Exercise requirements:
The stretch wanted below opens at the line containing "s.resetN := rfl" and closes at the line containing "s.dataOut := rfl". Please return it exactly, with no other lines.

Records supplied:
■ ■ ■ ■ ■ ■ ■
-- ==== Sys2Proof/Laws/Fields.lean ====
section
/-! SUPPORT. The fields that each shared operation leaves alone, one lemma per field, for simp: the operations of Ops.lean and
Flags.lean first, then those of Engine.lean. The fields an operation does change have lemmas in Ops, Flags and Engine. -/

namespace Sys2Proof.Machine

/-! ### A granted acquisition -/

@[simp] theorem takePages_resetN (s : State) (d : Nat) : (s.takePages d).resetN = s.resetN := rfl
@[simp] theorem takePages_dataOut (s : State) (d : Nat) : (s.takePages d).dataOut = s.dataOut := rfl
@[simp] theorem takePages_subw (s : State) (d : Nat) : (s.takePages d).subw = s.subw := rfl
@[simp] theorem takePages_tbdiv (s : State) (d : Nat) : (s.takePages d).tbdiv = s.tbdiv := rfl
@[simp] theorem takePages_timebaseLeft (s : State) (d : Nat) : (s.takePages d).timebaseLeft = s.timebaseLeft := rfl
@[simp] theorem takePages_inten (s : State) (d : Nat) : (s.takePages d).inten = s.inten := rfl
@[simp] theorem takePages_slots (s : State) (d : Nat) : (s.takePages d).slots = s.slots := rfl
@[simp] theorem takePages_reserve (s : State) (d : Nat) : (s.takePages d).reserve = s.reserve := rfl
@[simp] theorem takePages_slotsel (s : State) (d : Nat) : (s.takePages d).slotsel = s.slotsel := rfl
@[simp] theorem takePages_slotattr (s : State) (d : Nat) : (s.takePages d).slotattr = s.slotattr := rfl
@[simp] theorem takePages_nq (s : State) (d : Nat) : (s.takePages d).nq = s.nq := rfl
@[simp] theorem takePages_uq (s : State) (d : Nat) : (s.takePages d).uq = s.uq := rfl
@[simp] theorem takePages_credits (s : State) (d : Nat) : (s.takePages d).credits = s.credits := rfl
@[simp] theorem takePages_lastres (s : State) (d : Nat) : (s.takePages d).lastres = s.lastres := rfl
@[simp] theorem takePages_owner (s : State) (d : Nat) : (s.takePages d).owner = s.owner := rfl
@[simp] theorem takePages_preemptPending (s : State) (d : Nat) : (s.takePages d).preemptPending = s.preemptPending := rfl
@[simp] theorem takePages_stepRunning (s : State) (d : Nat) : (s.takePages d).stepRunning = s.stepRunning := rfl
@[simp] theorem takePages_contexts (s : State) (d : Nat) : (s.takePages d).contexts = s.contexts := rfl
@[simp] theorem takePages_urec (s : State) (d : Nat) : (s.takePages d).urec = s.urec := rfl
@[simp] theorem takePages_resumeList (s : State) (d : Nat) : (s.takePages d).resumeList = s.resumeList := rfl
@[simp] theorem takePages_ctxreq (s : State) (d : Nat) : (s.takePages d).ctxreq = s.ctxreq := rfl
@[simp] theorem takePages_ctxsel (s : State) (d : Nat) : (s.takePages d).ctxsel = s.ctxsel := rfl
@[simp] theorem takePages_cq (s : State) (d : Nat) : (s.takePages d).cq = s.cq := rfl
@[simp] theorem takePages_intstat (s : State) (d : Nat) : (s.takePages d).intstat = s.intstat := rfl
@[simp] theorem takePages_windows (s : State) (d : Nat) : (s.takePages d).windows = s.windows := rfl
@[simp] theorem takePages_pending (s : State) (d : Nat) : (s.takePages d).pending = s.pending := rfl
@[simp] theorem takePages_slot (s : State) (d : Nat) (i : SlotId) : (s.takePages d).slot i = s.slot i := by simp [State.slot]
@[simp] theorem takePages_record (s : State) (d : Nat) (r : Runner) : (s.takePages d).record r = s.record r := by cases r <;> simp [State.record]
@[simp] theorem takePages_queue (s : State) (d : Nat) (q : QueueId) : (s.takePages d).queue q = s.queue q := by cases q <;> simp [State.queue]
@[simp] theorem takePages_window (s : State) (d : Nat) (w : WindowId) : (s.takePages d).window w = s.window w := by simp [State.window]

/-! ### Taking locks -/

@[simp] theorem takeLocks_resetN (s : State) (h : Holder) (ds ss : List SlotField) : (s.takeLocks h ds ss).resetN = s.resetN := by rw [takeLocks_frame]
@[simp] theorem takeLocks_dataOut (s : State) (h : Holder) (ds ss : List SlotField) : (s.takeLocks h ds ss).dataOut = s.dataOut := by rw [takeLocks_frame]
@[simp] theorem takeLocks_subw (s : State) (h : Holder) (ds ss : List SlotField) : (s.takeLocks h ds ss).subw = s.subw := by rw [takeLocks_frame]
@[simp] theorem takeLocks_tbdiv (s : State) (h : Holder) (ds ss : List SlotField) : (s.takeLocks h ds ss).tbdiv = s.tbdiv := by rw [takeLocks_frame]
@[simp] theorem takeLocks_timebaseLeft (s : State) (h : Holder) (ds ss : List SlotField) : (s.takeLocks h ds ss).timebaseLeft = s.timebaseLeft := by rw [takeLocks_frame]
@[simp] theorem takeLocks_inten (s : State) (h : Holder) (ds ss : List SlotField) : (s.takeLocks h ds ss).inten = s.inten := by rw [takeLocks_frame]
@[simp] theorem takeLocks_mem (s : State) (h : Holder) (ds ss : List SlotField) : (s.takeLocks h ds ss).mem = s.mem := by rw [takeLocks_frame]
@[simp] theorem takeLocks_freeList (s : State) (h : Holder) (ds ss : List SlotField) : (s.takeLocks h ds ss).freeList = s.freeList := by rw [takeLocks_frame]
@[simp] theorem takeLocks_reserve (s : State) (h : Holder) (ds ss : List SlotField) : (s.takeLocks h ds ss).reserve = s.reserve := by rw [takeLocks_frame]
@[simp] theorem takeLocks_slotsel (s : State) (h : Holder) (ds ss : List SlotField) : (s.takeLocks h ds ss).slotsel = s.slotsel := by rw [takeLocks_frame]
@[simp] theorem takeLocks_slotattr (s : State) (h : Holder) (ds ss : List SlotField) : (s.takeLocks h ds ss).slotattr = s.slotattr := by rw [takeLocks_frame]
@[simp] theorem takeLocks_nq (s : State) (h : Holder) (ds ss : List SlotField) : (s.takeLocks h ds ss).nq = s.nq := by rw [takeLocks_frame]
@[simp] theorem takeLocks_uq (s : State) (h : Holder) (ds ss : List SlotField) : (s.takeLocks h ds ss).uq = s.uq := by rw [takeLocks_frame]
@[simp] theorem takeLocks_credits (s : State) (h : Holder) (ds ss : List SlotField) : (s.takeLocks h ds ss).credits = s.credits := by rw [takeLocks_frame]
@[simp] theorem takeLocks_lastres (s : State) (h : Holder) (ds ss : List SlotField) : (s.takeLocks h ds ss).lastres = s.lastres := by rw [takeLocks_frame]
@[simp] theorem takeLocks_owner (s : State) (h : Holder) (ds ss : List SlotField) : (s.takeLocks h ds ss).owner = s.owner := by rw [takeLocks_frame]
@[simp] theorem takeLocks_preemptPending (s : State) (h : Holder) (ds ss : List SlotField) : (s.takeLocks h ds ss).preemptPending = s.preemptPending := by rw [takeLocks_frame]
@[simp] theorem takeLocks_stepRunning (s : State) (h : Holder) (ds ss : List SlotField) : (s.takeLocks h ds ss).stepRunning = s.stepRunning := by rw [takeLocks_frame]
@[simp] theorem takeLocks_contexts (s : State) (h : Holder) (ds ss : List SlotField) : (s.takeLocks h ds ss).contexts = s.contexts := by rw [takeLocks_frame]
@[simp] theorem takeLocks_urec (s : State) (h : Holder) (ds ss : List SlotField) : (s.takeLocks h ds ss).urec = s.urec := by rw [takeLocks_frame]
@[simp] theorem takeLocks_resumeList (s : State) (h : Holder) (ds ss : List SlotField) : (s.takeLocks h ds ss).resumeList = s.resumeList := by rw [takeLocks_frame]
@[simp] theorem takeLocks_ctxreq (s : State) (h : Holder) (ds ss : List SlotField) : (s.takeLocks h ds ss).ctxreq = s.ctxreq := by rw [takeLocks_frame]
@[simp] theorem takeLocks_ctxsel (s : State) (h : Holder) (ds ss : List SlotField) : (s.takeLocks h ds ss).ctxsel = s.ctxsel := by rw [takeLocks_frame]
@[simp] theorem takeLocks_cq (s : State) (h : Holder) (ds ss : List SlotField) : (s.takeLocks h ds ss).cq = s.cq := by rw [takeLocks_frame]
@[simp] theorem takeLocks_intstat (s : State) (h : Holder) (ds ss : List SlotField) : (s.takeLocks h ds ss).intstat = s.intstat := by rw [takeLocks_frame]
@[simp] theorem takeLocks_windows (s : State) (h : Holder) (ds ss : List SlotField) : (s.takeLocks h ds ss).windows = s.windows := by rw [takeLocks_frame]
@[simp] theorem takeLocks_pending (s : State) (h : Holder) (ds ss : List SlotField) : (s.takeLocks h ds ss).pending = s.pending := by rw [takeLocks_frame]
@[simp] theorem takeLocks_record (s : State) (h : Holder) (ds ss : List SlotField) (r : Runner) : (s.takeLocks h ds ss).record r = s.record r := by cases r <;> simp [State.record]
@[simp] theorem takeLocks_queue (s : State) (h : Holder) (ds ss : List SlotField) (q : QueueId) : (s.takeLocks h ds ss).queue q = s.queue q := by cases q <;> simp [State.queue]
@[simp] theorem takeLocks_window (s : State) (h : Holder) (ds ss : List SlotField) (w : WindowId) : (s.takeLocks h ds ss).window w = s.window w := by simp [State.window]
■ ■ ■ ■ ■ ■ ■
Response box:
@[simp] theorem takePages_resetN (s : State) (d : Nat) : (s.takePages d).resetN = s.resetN := rfl
@[simp] theorem takePages_dataOut (s : State) (d : Nat) : (s.takePages d).dataOut = s.dataOut := rfl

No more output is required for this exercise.